How to complete this task:
Determine how many lines below contain the string "hsub" and give that number without anything else.

Source data:
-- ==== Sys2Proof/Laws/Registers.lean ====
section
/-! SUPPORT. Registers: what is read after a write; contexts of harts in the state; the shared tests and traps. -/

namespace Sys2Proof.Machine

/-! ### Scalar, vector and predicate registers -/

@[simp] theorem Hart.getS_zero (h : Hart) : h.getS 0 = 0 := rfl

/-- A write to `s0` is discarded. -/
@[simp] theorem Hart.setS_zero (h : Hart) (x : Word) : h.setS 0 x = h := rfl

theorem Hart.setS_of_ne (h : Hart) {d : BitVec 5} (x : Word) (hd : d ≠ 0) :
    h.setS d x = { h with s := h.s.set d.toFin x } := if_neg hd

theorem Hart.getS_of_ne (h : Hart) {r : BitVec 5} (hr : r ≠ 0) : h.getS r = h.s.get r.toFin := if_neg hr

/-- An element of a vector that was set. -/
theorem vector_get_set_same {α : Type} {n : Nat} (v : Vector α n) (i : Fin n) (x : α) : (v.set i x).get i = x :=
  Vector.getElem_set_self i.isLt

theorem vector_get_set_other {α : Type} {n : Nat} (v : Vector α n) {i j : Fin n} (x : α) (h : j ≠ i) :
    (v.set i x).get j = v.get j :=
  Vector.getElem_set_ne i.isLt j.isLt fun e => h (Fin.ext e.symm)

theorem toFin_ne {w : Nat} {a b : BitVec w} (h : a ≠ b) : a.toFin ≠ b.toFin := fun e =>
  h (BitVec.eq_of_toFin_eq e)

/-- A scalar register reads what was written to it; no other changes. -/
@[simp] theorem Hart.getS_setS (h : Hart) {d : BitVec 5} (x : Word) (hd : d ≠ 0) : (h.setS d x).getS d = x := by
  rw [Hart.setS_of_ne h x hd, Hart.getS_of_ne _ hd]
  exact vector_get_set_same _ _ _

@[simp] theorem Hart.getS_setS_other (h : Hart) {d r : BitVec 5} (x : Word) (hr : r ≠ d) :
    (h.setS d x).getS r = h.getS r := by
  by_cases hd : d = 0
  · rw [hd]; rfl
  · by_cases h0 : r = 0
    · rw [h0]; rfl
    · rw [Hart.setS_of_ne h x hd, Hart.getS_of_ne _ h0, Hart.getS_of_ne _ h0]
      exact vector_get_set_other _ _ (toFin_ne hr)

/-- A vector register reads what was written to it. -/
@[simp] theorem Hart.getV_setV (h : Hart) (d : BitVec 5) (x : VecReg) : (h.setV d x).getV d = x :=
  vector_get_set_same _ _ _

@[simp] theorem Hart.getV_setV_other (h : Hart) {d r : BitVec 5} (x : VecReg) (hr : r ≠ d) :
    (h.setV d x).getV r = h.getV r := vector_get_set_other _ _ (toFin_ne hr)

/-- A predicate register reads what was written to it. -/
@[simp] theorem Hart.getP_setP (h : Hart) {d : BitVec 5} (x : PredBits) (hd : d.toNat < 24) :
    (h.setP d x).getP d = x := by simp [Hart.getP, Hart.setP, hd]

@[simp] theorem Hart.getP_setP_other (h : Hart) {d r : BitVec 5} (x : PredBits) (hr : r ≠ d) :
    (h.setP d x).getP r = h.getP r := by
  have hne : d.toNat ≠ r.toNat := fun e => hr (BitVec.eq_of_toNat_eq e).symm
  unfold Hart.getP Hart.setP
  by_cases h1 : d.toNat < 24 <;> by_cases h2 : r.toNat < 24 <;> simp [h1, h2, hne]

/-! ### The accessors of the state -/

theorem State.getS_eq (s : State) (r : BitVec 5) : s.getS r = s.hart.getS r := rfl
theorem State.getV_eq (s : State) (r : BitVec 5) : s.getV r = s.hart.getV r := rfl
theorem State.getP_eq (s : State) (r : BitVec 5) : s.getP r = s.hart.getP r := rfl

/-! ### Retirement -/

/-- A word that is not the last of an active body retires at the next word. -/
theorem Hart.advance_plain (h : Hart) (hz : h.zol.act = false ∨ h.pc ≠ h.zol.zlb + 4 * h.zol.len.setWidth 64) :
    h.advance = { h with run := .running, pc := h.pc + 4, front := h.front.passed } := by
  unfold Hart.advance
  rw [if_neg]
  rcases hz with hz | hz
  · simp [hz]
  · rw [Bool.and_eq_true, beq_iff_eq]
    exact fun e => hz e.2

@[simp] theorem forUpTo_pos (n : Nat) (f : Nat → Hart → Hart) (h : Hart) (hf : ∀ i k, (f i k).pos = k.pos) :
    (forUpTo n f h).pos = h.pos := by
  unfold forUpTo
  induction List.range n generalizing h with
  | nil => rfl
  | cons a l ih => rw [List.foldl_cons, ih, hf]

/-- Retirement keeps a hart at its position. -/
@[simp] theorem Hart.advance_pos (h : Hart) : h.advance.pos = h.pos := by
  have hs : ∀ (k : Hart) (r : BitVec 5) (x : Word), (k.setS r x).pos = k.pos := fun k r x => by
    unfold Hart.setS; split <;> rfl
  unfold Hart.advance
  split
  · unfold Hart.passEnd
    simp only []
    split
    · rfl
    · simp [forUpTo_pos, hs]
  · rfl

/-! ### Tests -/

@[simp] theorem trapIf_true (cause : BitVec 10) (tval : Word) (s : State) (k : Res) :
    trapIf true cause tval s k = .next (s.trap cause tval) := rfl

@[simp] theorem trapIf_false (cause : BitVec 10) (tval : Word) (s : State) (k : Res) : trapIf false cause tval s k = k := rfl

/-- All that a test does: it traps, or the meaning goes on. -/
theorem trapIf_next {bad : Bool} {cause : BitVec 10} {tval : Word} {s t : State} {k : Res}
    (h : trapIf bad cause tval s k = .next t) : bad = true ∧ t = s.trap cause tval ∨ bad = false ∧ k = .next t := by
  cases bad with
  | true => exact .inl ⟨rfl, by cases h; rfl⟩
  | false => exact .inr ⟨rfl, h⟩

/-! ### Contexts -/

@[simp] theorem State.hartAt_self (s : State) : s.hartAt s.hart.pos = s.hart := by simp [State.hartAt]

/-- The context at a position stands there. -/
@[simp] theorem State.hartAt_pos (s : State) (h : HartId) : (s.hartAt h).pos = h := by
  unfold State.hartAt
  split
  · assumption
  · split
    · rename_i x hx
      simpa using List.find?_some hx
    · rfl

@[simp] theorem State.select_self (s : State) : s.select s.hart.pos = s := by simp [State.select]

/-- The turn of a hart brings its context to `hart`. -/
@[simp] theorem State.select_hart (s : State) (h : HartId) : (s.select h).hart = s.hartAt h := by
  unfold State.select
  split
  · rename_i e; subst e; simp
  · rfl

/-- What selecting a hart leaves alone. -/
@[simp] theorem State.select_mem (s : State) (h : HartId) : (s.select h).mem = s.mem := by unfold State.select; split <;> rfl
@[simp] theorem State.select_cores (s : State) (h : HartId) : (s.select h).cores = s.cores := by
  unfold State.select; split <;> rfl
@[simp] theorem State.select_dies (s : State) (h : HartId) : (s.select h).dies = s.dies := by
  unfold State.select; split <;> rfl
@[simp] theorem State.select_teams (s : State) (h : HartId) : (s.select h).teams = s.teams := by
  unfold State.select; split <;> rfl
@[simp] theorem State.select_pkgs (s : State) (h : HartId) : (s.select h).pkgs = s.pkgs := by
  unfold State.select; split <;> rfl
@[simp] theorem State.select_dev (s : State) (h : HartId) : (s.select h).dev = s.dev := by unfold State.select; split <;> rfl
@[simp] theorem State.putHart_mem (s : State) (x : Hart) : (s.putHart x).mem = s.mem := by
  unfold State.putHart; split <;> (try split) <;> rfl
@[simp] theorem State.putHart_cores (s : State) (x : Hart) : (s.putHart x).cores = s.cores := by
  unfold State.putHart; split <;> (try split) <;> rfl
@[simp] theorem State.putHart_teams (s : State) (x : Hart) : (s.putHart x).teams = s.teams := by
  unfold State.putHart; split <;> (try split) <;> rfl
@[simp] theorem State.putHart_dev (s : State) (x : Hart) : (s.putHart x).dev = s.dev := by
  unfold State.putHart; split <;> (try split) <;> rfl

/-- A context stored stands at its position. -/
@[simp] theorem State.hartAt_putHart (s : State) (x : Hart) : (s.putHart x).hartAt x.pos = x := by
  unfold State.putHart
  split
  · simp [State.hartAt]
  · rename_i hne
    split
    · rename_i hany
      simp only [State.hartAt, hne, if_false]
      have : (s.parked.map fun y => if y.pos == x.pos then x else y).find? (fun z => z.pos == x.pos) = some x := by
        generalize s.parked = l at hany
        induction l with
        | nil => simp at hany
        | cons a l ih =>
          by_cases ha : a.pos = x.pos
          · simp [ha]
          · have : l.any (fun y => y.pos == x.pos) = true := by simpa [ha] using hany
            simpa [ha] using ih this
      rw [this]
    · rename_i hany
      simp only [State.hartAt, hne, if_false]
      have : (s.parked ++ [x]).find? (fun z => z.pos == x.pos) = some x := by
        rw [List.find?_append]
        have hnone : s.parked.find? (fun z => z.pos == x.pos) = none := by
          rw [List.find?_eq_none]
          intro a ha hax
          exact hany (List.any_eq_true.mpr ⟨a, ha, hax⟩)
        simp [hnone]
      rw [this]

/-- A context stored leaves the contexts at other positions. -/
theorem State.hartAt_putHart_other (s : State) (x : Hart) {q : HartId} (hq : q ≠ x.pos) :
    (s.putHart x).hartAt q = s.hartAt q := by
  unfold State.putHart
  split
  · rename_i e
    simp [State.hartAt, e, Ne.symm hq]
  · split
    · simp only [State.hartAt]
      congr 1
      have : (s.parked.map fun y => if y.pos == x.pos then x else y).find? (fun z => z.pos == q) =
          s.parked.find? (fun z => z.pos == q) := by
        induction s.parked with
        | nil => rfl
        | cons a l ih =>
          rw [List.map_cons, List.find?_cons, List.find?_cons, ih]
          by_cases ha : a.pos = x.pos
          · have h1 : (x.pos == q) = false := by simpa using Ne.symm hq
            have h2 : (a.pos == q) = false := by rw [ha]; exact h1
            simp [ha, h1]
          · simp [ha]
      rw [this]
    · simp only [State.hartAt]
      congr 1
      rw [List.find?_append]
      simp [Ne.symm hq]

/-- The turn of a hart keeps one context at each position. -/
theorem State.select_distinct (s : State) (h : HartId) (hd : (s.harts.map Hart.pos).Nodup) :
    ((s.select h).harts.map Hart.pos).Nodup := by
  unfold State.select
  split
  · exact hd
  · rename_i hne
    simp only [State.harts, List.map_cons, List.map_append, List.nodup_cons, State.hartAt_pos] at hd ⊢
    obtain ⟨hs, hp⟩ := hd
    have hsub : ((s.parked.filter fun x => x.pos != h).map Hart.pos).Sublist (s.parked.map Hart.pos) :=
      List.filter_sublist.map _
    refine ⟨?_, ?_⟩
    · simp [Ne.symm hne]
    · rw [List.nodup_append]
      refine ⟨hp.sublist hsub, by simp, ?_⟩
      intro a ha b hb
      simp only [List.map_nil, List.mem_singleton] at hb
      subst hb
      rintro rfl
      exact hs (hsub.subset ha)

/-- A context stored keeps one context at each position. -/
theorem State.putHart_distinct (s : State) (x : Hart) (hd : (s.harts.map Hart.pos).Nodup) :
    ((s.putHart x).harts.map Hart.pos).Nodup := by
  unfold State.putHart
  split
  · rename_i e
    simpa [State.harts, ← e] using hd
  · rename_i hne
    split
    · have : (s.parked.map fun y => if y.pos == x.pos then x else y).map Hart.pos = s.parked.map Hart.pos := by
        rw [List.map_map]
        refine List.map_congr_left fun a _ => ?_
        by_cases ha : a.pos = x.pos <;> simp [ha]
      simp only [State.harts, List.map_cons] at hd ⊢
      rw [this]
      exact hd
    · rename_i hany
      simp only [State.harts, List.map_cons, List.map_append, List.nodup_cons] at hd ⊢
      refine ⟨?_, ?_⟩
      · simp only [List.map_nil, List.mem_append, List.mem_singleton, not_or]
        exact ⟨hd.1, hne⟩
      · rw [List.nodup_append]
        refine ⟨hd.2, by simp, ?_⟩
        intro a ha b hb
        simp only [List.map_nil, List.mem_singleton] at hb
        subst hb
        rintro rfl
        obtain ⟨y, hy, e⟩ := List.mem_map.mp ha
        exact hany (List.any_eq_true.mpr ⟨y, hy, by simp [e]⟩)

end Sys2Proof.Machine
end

Answer space:
3